Written for Hogwarts Online II's April Challenge
Title: Smiles in the Glass
Character: Ariana Dumbledore
House: Ravenclaw
Name: nargles lurk in the mistletoe/ Josephine
They were closing in on her.
The evening sky was slowly turning black, the boys' figures nearly silhouettes against it.
She couldn't run. There was no way to hide. "I didn't do anything!" she pleaded. A lie, but a lie for her life. She knew exactly what she had done, but she couldn't tell them, so they continued advancing. She was surrounded.
She screamed for help, but to no avail. The oldest one gave a gesture, and with that they lunged.
Ariana bolted awake, her heart pounding in her chest. Deep breaths, she told herself. But deep breaths couldn't help her, only the mirror could. She'd just witnessed the Accident yet again.
The Accident was what her family called the tragic series of events that had occurred eight years before, when three Muggle boys had caught her practicing magic. They asked how she did it, and when she couldn't answer them, they attacked her. The violent attack had rendered her magical abilities uncontrollable. Her father, in his fury, had killed the Muggle boys, an act that got him shipped off to Azkaban.
With one stupid action from those muggles, her life had been ruined; her power distorted beyond use, her father taken from her.
She hated those boys.
Eight years later, with Father imprisoned and Mother dead, she was left in her brothers' care, "care" being a loose definition. They hardly cared about anything. Aberforth cared about school; Albus cared about power. That was basically all. The mirror took better care of her than they did.
The mirror was a most peculiar artifact. It didn't show her reflection: it showed a glimpse of her life as it could have been. Should have been. It had been hidden away in the basement for years. Ariana knew she wasn't supposed to go down there, as was her parents' ruling, but since they were gone, and Albus didn't take any interest in rules, there was no one but Aberfoth to tell her not to. Hiding things from Aberforth was easy; he was completely oblivious.
Her brother couldn't keep her away even if he tried. Standing in front of that mirror, she felt whole. Ever since the Accident, it was the only place she did.
She stared into the looking glass, and an image slowly came into focus. She saw herself standing there, wand in hand, a gentle glow emitting from the end of her wand. Her magic had never produced anything so controlled.
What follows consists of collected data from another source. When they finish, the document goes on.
/-! ### State.writeByte: only memory -/

@[simp] theorem State.writeByte_cfg (a : Nat) (b : Byte) : (s.writeByte a b).cfg = s.cfg := by
  unfold State.writeByte; split <;> rfl
@[simp] theorem State.writeByte_engine (a : Nat) (b : Byte) : (s.writeByte a b).engine = s.engine := by
  unfold State.writeByte; split <;> rfl
theorem State.writeByte_memory (a : Nat) (b : Byte) :
    (s.writeByte a b).memory =
      if a < memorySize then insertCell (unlistedByte s.cfg a) s.memory a b else s.memory := by
  unfold State.writeByte; split <;> rfl
@[simp] theorem State.writeByte_V (a : Nat) (b : Byte) : (s.writeByte a b).V = s.V := by
  unfold State.writeByte; split <;> rfl
@[simp] theorem State.writeByte_I (a : Nat) (b : Byte) : (s.writeByte a b).I = s.I := by
  unfold State.writeByte; split <;> rfl
@[simp] theorem State.writeByte_pc (a : Nat) (b : Byte) : (s.writeByte a b).pc = s.pc := by
  unfold State.writeByte; split <;> rfl
@[simp] theorem State.writeByte_gfx (a : Nat) (b : Byte) : (s.writeByte a b).gfx = s.gfx := by
  unfold State.writeByte; split <;> rfl
@[simp] theorem State.writeByte_DT (a : Nat) (b : Byte) : (s.writeByte a b).DT = s.DT := by
  unfold State.writeByte; split <;> rfl
@[simp] theorem State.writeByte_ST (a : Nat) (b : Byte) : (s.writeByte a b).ST = s.ST := by
  unfold State.writeByte; split <;> rfl
@[simp] theorem State.writeByte_stack (a : Nat) (b : Byte) : (s.writeByte a b).stack = s.stack := by
  unfold State.writeByte; split <;> rfl
@[simp] theorem State.writeByte_sp (a : Nat) (b : Byte) : (s.writeByte a b).sp = s.sp := by
  unfold State.writeByte; split <;> rfl
@[simp] theorem State.writeByte_keys (a : Nat) (b : Byte) : (s.writeByte a b).keys = s.keys := by
  unfold State.writeByte; split <;> rfl
@[simp] theorem State.writeByte_opcode (a : Nat) (b : Byte) : (s.writeByte a b).opcode = s.opcode := by
  unfold State.writeByte; split <;> rfl
@[simp] theorem State.writeByte_runState (a : Nat) (b : Byte) : (s.writeByte a b).runState = s.runState := by
  unfold State.writeByte; split <;> rfl
@[simp] theorem State.writeByte_fault (a : Nat) (b : Byte) : (s.writeByte a b).fault = s.fault := by
  unfold State.writeByte; split <;> rfl
@[simp] theorem State.writeByte_draws (a : Nat) (b : Byte) : (s.writeByte a b).draws = s.draws := by
  unfold State.writeByte; split <;> rfl
@[simp] theorem State.writeByte_out (a : Nat) (b : Byte) : (s.writeByte a b).out = s.out := by
  unfold State.writeByte; split <;> rfl
@[simp] theorem State.writeByte_replies (a : Nat) (b : Byte) : (s.writeByte a b).replies = s.replies := by
  unfold State.writeByte; split <;> rfl
@[simp] theorem State.writeByte_schedule (a : Nat) (b : Byte) : (s.writeByte a b).schedule = s.schedule := by
  unfold State.writeByte; split <;> rfl

/-! ### State.storeBytes: only memory -/

@[simp] theorem State.storeBytes_cfg (bs : List Byte) (a : Nat) : (s.storeBytes a bs).cfg = s.cfg := by
  induction bs generalizing s a with
  | nil => rfl
  | cons b bs ih => simp [State.storeBytes, ih]
@[simp] theorem State.storeBytes_engine (bs : List Byte) (a : Nat) : (s.storeBytes a bs).engine = s.engine := by
  induction bs generalizing s a with
  | nil => rfl
  | cons b bs ih => simp [State.storeBytes, ih]
@[simp] theorem State.storeBytes_V (bs : List Byte) (a : Nat) : (s.storeBytes a bs).V = s.V := by
  induction bs generalizing s a with
  | nil => rfl
  | cons b bs ih => simp [State.storeBytes, ih]
@[simp] theorem State.storeBytes_I (bs : List Byte) (a : Nat) : (s.storeBytes a bs).I = s.I := by
  induction bs generalizing s a with
  | nil => rfl
  | cons b bs ih => simp [State.storeBytes, ih]
@[simp] theorem State.storeBytes_pc (bs : List Byte) (a : Nat) : (s.storeBytes a bs).pc = s.pc := by
  induction bs generalizing s a with
  | nil => rfl
  | cons b bs ih => simp [State.storeBytes, ih]
@[simp] theorem State.storeBytes_gfx (bs : List Byte) (a : Nat) : (s.storeBytes a bs).gfx = s.gfx := by
  induction bs generalizing s a with
  | nil => rfl
  | cons b bs ih => simp [State.storeBytes, ih]
@[simp] theorem State.storeBytes_DT (bs : List Byte) (a : Nat) : (s.storeBytes a bs).DT = s.DT := by
  induction bs generalizing s a with
  | nil => rfl
  | cons b bs ih => simp [State.storeBytes, ih]
@[simp] theorem State.storeBytes_ST (bs : List Byte) (a : Nat) : (s.storeBytes a bs).ST = s.ST := by
  induction bs generalizing s a with
  | nil => rfl
  | cons b bs ih => simp [State.storeBytes, ih]
@[simp] theorem State.storeBytes_stack (bs : List Byte) (a : Nat) : (s.storeBytes a bs).stack = s.stack := by
  induction bs generalizing s a with
  | nil => rfl
  | cons b bs ih => simp [State.storeBytes, ih]
@[simp] theorem State.storeBytes_sp (bs : List Byte) (a : Nat) : (s.storeBytes a bs).sp = s.sp := by
  induction bs generalizing s a with
  | nil => rfl
  | cons b bs ih => simp [State.storeBytes, ih]
@[simp] theorem State.storeBytes_keys (bs : List Byte) (a : Nat) : (s.storeBytes a bs).keys = s.keys := by
  induction bs generalizing s a with
  | nil => rfl
  | cons b bs ih => simp [State.storeBytes, ih]
@[simp] theorem State.storeBytes_opcode (bs : List Byte) (a : Nat) : (s.storeBytes a bs).opcode = s.opcode := by
  induction bs generalizing s a with
  | nil => rfl
  | cons b bs ih => simp [State.storeBytes, ih]
@[simp] theorem State.storeBytes_runState (bs : List Byte) (a : Nat) : (s.storeBytes a bs).runState = s.runState := by
  induction bs generalizing s a with
  | nil => rfl
  | cons b bs ih => simp [State.storeBytes, ih]
@[simp] theorem State.storeBytes_fault (bs : List Byte) (a : Nat) : (s.storeBytes a bs).fault = s.fault := by
  induction bs generalizing s a with
  | nil => rfl
  | cons b bs ih => simp [State.storeBytes, ih]
@[simp] theorem State.storeBytes_draws (bs : List Byte) (a : Nat) : (s.storeBytes a bs).draws = s.draws := by
  induction bs generalizing s a with
  | nil => rfl
  | cons b bs ih => simp [State.storeBytes, ih]
@[simp] theorem State.storeBytes_out (bs : List Byte) (a : Nat) : (s.storeBytes a bs).out = s.out := by
  induction bs generalizing s a with
  | nil => rfl
  | cons b bs ih => simp [State.storeBytes, ih]
@[simp] theorem State.storeBytes_replies (bs : List Byte) (a : Nat) : (s.storeBytes a bs).replies = s.replies := by
  induction bs generalizing s a with
  | nil => rfl
  | cons b bs ih => simp [State.storeBytes, ih]
@[simp] theorem State.storeBytes_schedule (bs : List Byte) (a : Nat) : (s.storeBytes a bs).schedule = s.schedule := by
  induction bs generalizing s a with
  | nil => rfl
  | cons b bs ih => simp [State.storeBytes, ih]

/-! ### Clearing the reset state -/

/-- The state clear of the reset state is the reset state (R45, R271). -/
theorem State.reset_clear : State.reset.clear = State.reset := rfl

end Sys2Proof.Machine
end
Her parents stood on either side of her. Kendra, alive and smiling brightly, happier than Ariana had ever seen her in life, her hand resting on her daughter's left shoulder. Percival, clean and healthy, wearing his finest coast instead of rusted shackles.
Kendra ran her right hand though Ariana's dirty blonde hair lovingly. She'd been told her father's hair had been the same color when he was a young man. Her mother's was much darker.
Ariana smiled. The faintest ghost of a smile, but a smile nonetheless.
Then she heard the voices.
They were screaming at the top of their lungs, shouting Latin words at each other, words like stupefy and expelliarmus. She recognized them as spells.
Heart pounding, she ran out the door into the yard, where Albus, Aberforth, and Gellert, that awful boy Gellert, stood in a circle. Beams of light ricocheted across the lawn. Their faces were drawn into scowls.
"Petrificus totalus!"
"No! NO! Stop!" Ariana pleaded.
"Locomotor mortis!"
She couldn't take it anymore.
"Sectumsempra!"
She rushed into the center of the circle, determined to make peace.
"Avada Kedavra!"
Ariana's body hit the ground.
When she opened her eyes again, Kendra really was smiling at her.
Albus had found the mirror.
He stared into its glassy surface, and his sister stared back. The sister he had killed.
No. He hadn't killed her. Gellert had. It was Gellert's fault the duel ever began. It was Gellert whose spell had likely hit his sister, although they couldn't be sure exactly whose it was. They didn't want to know whose it was.
And from this state of unknowing sprung forth a circle of blame, and while Albus pointed the blame at Gellert, Gellert redirected it toward Aberforth for interrupting them, and Aberforth claimed the fault was Albus's, something he would never let his brother forget.
Albus clutched at his nose as another burst of pain shot through it, the reminder of his accused crime.
And thus completes the circle, he thought bitterly.
The mirror was too painful. He couldn't let it stay in the house. The boy removed a wand from the folds of his robe and pointed it towards Ariana's image.
"Reducio," Albus whispered. The glass shrunk many times in size, its dimensions reaching the approximate equivalent of those of a letter envelope. He scooped it up and stuck it in his bag.
It would be a perfect addition to the Hogwarts décor.